[[ Available data open ]]

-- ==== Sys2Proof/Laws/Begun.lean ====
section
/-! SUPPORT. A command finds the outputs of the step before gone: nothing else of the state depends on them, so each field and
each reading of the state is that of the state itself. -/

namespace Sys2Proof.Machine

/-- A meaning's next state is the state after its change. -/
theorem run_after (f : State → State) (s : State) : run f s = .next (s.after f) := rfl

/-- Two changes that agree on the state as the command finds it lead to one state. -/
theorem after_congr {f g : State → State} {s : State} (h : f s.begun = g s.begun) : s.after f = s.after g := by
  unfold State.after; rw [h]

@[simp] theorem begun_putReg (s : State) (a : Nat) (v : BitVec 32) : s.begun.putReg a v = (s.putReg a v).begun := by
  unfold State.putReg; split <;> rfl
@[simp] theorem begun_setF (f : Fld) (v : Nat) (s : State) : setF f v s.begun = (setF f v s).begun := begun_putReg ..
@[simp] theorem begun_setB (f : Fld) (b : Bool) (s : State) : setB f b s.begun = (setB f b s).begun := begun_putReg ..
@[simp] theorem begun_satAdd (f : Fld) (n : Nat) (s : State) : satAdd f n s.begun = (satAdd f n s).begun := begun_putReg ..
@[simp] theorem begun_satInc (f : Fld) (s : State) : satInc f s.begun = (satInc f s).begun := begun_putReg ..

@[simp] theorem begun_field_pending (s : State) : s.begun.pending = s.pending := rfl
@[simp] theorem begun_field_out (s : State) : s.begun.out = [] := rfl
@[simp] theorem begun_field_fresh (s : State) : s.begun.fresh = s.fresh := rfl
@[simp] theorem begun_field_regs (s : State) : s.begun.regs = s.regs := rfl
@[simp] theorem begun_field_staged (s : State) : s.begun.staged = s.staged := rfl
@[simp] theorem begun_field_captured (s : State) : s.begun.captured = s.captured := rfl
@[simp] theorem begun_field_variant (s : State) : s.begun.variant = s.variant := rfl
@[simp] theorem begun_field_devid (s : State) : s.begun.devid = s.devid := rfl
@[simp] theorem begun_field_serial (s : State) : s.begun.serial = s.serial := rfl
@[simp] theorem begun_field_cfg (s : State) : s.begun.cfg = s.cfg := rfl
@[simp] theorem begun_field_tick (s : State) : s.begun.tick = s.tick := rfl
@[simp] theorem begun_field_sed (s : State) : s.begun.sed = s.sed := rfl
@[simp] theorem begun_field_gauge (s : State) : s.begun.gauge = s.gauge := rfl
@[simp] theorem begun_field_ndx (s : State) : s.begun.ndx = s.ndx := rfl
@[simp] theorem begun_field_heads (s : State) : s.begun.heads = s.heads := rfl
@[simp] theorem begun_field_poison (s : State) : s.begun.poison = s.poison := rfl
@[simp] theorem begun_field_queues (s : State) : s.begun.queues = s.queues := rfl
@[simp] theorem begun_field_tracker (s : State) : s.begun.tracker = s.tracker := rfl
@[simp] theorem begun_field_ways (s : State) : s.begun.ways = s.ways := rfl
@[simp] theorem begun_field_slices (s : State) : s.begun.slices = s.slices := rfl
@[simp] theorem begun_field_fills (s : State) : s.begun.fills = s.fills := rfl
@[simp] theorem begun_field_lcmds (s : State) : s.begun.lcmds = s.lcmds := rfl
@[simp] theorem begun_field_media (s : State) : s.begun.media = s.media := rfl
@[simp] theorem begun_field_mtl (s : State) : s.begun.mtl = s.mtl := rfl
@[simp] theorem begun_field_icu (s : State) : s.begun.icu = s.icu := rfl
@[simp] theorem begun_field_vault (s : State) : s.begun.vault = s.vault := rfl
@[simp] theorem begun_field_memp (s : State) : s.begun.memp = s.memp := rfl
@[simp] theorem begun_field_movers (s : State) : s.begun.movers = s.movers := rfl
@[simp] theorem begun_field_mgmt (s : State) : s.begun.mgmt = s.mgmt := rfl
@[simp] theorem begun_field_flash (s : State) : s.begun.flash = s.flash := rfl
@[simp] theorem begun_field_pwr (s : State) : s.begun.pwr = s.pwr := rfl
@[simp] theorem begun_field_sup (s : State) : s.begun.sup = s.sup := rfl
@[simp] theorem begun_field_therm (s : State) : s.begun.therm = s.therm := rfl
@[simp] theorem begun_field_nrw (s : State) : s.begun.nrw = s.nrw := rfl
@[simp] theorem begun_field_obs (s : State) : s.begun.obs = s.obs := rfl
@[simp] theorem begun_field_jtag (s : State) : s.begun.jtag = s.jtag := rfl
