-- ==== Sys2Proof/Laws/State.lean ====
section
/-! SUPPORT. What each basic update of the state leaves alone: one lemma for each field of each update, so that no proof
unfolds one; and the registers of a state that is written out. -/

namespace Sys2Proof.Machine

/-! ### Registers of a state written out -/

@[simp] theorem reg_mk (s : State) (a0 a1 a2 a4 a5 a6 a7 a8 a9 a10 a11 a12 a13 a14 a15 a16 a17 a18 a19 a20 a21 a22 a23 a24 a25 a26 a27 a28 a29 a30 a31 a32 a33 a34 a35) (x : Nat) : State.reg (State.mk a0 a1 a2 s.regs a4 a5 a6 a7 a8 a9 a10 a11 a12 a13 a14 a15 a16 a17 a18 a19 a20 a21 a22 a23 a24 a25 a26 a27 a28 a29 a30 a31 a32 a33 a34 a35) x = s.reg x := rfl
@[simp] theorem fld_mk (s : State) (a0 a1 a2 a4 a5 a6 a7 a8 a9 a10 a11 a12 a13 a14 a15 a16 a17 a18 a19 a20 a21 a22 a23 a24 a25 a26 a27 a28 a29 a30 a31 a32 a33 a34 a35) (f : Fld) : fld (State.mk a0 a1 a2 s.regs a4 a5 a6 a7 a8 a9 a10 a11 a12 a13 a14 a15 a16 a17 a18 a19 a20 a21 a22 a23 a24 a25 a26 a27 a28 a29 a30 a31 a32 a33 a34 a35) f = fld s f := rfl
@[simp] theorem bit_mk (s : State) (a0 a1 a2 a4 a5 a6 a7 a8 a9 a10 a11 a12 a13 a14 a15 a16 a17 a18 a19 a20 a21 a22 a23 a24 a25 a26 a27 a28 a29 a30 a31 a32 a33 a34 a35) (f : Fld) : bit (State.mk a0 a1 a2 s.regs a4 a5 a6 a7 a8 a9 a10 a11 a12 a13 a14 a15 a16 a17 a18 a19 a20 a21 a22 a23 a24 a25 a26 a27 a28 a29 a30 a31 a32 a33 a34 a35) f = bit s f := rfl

[[ Available data closed ]]
[[ Available data open ]]

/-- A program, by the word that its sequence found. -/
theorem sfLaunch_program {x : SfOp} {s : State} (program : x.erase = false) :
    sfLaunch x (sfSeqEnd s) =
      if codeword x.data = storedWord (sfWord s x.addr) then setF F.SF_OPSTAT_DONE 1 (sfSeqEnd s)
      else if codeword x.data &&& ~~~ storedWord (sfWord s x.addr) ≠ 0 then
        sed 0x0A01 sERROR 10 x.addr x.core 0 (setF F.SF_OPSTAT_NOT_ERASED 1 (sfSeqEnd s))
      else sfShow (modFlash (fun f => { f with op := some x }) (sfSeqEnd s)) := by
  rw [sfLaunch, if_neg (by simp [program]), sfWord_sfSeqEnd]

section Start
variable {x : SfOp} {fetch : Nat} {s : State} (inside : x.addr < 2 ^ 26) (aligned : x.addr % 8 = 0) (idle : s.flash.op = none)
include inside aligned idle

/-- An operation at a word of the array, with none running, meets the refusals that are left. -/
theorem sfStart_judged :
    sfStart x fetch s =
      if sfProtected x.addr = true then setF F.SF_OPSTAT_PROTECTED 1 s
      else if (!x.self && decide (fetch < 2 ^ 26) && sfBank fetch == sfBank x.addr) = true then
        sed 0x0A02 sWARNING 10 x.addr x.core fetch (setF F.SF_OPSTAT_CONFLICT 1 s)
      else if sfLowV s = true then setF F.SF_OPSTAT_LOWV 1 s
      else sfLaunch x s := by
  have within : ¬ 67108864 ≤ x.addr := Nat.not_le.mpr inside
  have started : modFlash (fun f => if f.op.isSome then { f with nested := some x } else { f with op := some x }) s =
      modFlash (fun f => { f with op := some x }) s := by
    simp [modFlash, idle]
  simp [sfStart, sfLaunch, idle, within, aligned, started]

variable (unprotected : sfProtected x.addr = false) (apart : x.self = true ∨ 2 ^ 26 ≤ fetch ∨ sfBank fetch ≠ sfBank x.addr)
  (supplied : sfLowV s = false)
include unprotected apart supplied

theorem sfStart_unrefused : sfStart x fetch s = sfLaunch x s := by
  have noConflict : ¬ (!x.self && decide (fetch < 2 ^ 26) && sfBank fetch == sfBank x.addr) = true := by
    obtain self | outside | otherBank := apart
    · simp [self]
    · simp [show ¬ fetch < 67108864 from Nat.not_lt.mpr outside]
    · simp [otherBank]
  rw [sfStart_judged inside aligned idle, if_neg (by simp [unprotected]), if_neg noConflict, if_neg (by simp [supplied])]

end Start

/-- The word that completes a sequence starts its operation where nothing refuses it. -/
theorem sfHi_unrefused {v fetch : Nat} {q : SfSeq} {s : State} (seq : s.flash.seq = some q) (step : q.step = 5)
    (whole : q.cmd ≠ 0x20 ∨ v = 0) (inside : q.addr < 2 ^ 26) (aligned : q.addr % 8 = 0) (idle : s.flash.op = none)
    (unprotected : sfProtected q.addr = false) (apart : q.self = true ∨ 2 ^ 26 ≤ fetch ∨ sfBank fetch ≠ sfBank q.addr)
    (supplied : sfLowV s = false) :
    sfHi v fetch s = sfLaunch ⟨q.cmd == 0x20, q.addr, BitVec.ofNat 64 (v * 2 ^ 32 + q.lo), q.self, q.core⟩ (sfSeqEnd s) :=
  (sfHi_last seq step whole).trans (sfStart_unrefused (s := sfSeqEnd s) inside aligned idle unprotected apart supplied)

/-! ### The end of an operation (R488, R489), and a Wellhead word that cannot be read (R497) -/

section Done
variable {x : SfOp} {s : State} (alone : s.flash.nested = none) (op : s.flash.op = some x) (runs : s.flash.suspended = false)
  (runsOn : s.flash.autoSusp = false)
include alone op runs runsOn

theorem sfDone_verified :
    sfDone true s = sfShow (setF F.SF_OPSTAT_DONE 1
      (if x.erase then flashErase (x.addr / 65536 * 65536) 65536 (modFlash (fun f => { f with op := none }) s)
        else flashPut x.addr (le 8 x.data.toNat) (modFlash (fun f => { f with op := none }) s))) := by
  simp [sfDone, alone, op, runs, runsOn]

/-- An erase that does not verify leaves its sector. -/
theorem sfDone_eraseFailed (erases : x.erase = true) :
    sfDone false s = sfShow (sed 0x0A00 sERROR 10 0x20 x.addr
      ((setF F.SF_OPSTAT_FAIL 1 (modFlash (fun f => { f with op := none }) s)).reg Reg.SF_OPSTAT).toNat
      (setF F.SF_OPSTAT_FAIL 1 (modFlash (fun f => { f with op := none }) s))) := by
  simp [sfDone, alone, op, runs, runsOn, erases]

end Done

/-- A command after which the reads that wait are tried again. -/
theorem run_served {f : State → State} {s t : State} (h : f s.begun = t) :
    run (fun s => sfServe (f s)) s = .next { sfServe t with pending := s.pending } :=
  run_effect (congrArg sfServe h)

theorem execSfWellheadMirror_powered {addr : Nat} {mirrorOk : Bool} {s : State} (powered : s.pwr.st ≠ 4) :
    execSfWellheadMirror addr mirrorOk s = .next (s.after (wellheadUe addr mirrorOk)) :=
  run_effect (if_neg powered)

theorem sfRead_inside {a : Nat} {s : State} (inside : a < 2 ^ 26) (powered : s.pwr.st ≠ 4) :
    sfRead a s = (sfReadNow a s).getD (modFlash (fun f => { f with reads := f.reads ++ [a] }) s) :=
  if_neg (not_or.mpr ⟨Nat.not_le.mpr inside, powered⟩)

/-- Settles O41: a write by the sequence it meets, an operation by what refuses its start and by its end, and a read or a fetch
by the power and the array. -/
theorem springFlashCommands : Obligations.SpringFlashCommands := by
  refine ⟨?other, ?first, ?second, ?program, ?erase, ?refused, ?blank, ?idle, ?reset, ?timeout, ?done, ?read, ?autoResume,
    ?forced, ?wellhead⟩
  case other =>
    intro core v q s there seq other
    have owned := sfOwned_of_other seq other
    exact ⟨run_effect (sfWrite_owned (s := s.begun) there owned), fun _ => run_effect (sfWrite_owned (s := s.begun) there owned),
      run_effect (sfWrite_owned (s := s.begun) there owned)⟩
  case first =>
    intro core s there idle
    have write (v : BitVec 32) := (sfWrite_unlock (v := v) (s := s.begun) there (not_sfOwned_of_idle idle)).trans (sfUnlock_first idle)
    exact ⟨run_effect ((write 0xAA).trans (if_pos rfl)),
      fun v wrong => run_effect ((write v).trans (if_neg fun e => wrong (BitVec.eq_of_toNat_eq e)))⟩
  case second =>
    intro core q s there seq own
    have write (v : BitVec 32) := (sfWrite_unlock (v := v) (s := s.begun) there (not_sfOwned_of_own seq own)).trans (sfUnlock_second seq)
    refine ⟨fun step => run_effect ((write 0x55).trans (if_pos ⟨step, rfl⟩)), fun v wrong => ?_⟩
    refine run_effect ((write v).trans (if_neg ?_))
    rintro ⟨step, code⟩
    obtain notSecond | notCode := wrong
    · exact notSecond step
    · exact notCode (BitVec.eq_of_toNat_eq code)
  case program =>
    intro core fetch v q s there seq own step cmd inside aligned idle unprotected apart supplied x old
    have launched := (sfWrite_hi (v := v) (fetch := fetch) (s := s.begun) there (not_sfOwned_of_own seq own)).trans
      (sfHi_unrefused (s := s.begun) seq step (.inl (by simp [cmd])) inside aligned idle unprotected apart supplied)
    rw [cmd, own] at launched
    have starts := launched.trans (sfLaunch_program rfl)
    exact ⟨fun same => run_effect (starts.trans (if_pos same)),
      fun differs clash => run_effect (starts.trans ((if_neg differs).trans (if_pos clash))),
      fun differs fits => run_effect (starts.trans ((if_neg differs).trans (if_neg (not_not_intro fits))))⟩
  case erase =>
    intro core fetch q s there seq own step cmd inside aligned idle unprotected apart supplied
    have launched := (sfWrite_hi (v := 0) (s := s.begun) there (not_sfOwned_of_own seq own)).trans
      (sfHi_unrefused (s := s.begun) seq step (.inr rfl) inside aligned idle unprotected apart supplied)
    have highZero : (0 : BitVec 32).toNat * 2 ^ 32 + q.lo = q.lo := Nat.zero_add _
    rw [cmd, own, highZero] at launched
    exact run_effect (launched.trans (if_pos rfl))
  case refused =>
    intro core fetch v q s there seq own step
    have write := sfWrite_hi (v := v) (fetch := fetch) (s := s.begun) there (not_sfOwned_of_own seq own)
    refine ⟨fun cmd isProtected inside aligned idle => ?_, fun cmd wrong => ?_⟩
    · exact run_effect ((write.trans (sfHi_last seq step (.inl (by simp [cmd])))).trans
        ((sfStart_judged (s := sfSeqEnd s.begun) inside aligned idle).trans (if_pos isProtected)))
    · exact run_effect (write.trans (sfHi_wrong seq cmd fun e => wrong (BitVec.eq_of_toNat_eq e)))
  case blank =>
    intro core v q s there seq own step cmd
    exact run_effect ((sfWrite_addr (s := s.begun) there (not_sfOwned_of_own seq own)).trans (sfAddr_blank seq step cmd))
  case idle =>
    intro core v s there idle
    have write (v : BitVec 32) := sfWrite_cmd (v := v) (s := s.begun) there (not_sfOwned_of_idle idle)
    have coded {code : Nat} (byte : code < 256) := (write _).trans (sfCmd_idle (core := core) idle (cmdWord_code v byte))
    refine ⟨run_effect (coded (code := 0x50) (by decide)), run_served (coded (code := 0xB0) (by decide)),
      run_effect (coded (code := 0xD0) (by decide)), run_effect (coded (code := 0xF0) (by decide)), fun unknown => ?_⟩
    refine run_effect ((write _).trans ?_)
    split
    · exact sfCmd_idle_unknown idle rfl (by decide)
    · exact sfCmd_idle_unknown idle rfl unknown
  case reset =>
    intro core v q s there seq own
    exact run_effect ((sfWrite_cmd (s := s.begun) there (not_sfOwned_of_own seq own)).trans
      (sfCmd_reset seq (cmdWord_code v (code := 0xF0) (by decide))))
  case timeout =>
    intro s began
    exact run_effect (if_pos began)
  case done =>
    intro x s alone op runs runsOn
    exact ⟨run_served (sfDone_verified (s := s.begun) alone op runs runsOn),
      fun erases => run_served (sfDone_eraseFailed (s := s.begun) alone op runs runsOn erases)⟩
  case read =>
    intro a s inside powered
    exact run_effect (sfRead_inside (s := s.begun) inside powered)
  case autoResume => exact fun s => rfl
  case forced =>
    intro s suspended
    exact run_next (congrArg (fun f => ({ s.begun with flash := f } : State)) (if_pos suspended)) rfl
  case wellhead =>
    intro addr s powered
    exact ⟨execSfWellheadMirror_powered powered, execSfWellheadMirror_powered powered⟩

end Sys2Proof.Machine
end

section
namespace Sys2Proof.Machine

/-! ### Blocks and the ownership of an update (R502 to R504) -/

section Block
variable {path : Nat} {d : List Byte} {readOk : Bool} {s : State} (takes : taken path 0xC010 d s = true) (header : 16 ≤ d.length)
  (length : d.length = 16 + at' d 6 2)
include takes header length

[[ Available data closed ]]

Show every line from the entries above in which "that" appears.

each reading of the state is that of the state itself. -/
/-- Two changes that agree on the state as the command finds it lead to one state. -/
/-! SUPPORT. What each basic update of the state leaves alone: one lemma for each field of each update, so that no proof
unfolds one; and the registers of a state that is written out. -/
/-- A program, by the word that its sequence found. -/
/-- An operation at a word of the array, with none running, meets the refusals that are left. -/
/-- The word that completes a sequence starts its operation where nothing refuses it. -/
/-! ### The end of an operation (R488, R489), and a Wellhead word that cannot be read (R497) -/
/-- An erase that does not verify leaves its sector. -/
/-- A command after which the reads that wait are tried again. -/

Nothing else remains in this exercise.